Thanks as always for your kind words and good wishes.
Linnea
Linnea, birds of a feather, you and Lisa must be…what warm, wonderful, strong women you both are. Your words have helped me deal with Steve’s situation more than anything I’ve read. Lisa, you are my daughter’s age, I’m so sorry you are living this instead of the life you planned. You are so inspirational in your approach to treatment and life. Stand Strong, Ladies, and Take Care.
Hedy, I am glad to have met Lisa; only sorry about what has brought us together. What she has chosen to share is so very moving and important as well. I am sad she has this disease but admire her decision to be a good, strong voice for lung cancer.
Linnea
Dear Linnea, thank you for introducing me and us to Lisa!
Lisa, thank you for entering stage V, I’m in awe of your ability to write about what you are experiencing. I will be following you!

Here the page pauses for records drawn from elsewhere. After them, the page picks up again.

-- ==== Sys2Proof/Tests/Slice0.lean ====
section
/-! SUPPORT. The model's own tests: the well-formedness smoke tests, words written out from the encoding rules, single commands from the tables of 95_test_vectors.md, and for each statement a state that meets its hypotheses. -/

namespace Sys2Proof.Tests

open Sys2Proof Sys2Proof.Machine

/-- A legal build with small capacities, so that boundaries are short. -/
def small : Config := { maxOperand := 16, pendCap := .bytes 14, accCap := .bytes 4, keyBound := .quotient }

/-- The same build without buffer capacities. -/
def wide : Config := { small with pendCap := .unbounded, accCap := .unbounded }

/-- A block with these parameters, contexts and operands. -/
def blk (cfg : Config) (ctxs : List Ctx) (a b c : Bytes) : State :=
  { State.resetOf 0 cfg [] with ctxs := ctxs, opA := a, opB := b, opC := c }

/-- An OPEN context. -/
def opened (v : Variant) (pend acc : Bytes) : Ctx :=
  { state := .opened, variant := v, fault := 0#8, pend := pend, acc := acc }

/-- A FAULTED context. -/
def faulted (v : Variant) (code : BitVec 8) : Ctx :=
  { state := .faulted, variant := v, fault := code, pend := [], acc := [] }

/-- The command ends in a next state that satisfies `p`. -/
def ran (o : Host.Outcome State Fault Refusal) (p : State → Bool) : Bool :=
  match o with
  | .next t => p t
  | .fault _ => false
  | .refused _ => false

/-- `ran` gives the next state the statements' hypotheses ask for. -/
theorem ran_next {o : Host.Outcome State Fault Refusal} {p : State → Bool} (h : ran o p = true) :
    ∃ t, o = .next t ∧ p t = true := by
  cases o with
  | next t => exact ⟨t, rfl, h⟩
  | fault r => cases h
  | refused r => cases h

/-- The ASCII bytes of a text. -/
def ascii (t : String) : Bytes := t.toList.map fun ch => BitVec.ofNat 8 ch.toNat

/-- One command word on a block of `small` with two contexts. -/
def issueOn (ctxs : List Ctx) (w : BitVec 16) (a b c : Bytes) : State :=
  { State.resetOf 0 small [.issue { cmd := w, opA := a, opB := b, opC := c }] with ctxs := ctxs }

/-! ## Well-formedness: each check refuses an ill-formed command (30_encoding.md R73). -/

theorem test_wellFormed_plain_sid : (Instr.hdrDecode 0x01#8).wellFormed 4 = false ∧
    (Instr.acceptKey 0xFF#8).wellFormed 256 = false ∧ (Instr.hdrDecode 0x00#8).wellFormed 1 = true := by decide

theorem test_wellFormed_session_sid : (Instr.sessionOpen 0x04#8).wellFormed 4 = false ∧
    (Instr.sessionFeed 0x01#8).wellFormed 1 = false ∧ (Instr.sessionOpen 0x03#8).wellFormed 4 = true ∧
    (Instr.sessionQuery 0xFF#8).wellFormed 256 = true := by decide

/-! ## Words written out bit by bit from 30_encoding.md R70: SID in bits 15:8, OP in bits 7:0. -/

theorem test_decode_frames : decode 0b0000000000000001#16 = .ok (.hdrDecode 0b00000000#8) ∧
    decode 0b0000000000000010#16 = .ok (.frameDecode 0b00000000#8) ∧
    decode 0b0000000100000001#16 = .ok (.hdrDecode 0b00000001#8) := by decide

theorem test_decode_unmask : decode 0b0000000000000011#16 = .ok (.unmask 0b00000000#8) := by decide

It was strange to read your young age, 37 years – that age seemed so distant to me, I was 37 when my son was born. And yet I was diagnosed stage IV when I was 39, now full speed heading for 43 in the beginning of next year. I wish and hope the same for you; to be able to keep on adding those months to years.
Strong hugs for you both!
Anja
Anja, Lisa is wonderful. And I saw your share on facebook and translated the swedish–it is true, we are all sisters 🙂
Good strong hugs back to you!
Linnea
Thank you for all these kind and helpful comments. It was so inclusive and smart of Linnea to post some of our stories for LC awareness month. Thank you Linnea! It’s been amazing to hear other people’s experiences, tips, thoughts. I tried a local support group for LC where I live, but it was far too broad. I was the only Stage IVer in the bunch and the only person under 65. This ability to connect directly with other people who have been given a similar prognosis and who are undergoing similar treatments is so much more helpful. It’s also been astounding to hear how many people were improperly initially diagnosed.

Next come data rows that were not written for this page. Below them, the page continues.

-- ==== Sys2Proof/Machine/HostPort.lean ====
section
/-! DEFINITION. What one event from outside does (20_memory.md R52, R60; 30_encoding.md R70, R74; 70_reset_and_hazards.md R220), and
the fault state (60_exceptions.md R202, R206). -/

namespace Sys2Proof.Machine

/-- A write to CMD: the word is decoded and its command runs to completion; a reserved word is a fault (R70, R74). -/
def issue (c : Word) (s : State) : Host.Outcome State Fault Refusal :=
  match decode c with
  | .command i => exec i (takeCommand c s)
  | .reserved _ => .fault .illegalCommand

/-- A host write: to CMD a command, elsewhere a store and nothing more (R52, R59). -/
def hostWrite (space : Space) (index : Nat) (v : Word) (s : State) : Host.Outcome State Fault Refusal :=
  if space = .reg ∧ index = 0 then issue v s
  else
    match writeElem space index v s with
    | some t => .next t
    | none => .fault .hostAccess

/-- One event. -/
def serve (e : HostEvent) (s : State) : Host.Outcome State Fault Refusal :=
  match e with
  | .read space index => hostRead space index s
  | .write space index v => hostWrite space index v s
  | .busRead addr nbytes =>
    match busTarget s.cfg addr nbytes with
    | .element space index => hostRead space index s
    | .malformed => .fault .hostAccess
    | .foreign => .refused .platformAddress
  | .busWrite addr nbytes v =>
    match busTarget s.cfg addr nbytes with
    | .element space index => hostWrite space index v s
    | .malformed => .fault .hostAccess
    | .foreign => .refused .platformAddress
  | .reset => .next (applyReset s)

/-- The state with the first pending event taken. -/
def dropEvent (rest : List HostEvent) (s : State) : State := { s with pending := rest }

/-- An event whose requires clause is false takes the machine from `s` to a fault state (60_exceptions.md R202). -/
def settle (s : State) : Host.Outcome State Fault Refusal → Host.Outcome State Fault Refusal
  | .next t => .next t
  | .fault why => .next (enterFault why s)
  | .refused why => .refused why

/-- The host's next event, in no fault state; with none the engine stays as it is (60_exceptions.md R209). -/
def serveRunning (s : State) : Host.Outcome State Fault Refusal :=
  match s.pending with
  | [] => .next s
  | e :: rest => settle (dropEvent rest s) (serve e (dropEvent rest s))

/-- The host's next event, in a fault state: reset clears it (70_reset_and_hazards.md R220) and nothing else does; an access changes
nothing and returns nothing; a fault state is never a final state of a run (60_exceptions.md R202, R206; log entry 12). -/
def serveFaulted (why : Fault) (s : State) : Host.Outcome State Fault Refusal :=
  match s.pending with
  | [] => .fault why
  | .reset :: rest => .next (applyReset (dropEvent rest s))
  | _ :: rest => .next (dropEvent rest s)

/-- The host's next event. -/
def serveNext (s : State) : Host.Outcome State Fault Refusal :=
  match s.fault with
  | none => serveRunning s
  | some why => serveFaulted why s

/-- The state in which the host's next event is the write of `c` to CMD, and the engine serves it: it is in no fault state. -/
def pushCommand (c : Word) (s : State) : State := { s with pending := .write .reg 0 c :: s.pending, fault := none }

end Sys2Proof.Machine
end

Much love and courage. Lisa
Lisa, I encountered similar problems to your own when it came to local support. The internet has been a boon, as I’ve now come to know so many people in similar situations–from around the globe. When I am feeling lost, I think of all my friends who are facing the same difficulties, and I regain my resolve to persevere.
Thank you again for sharing your story, and much love and courage back!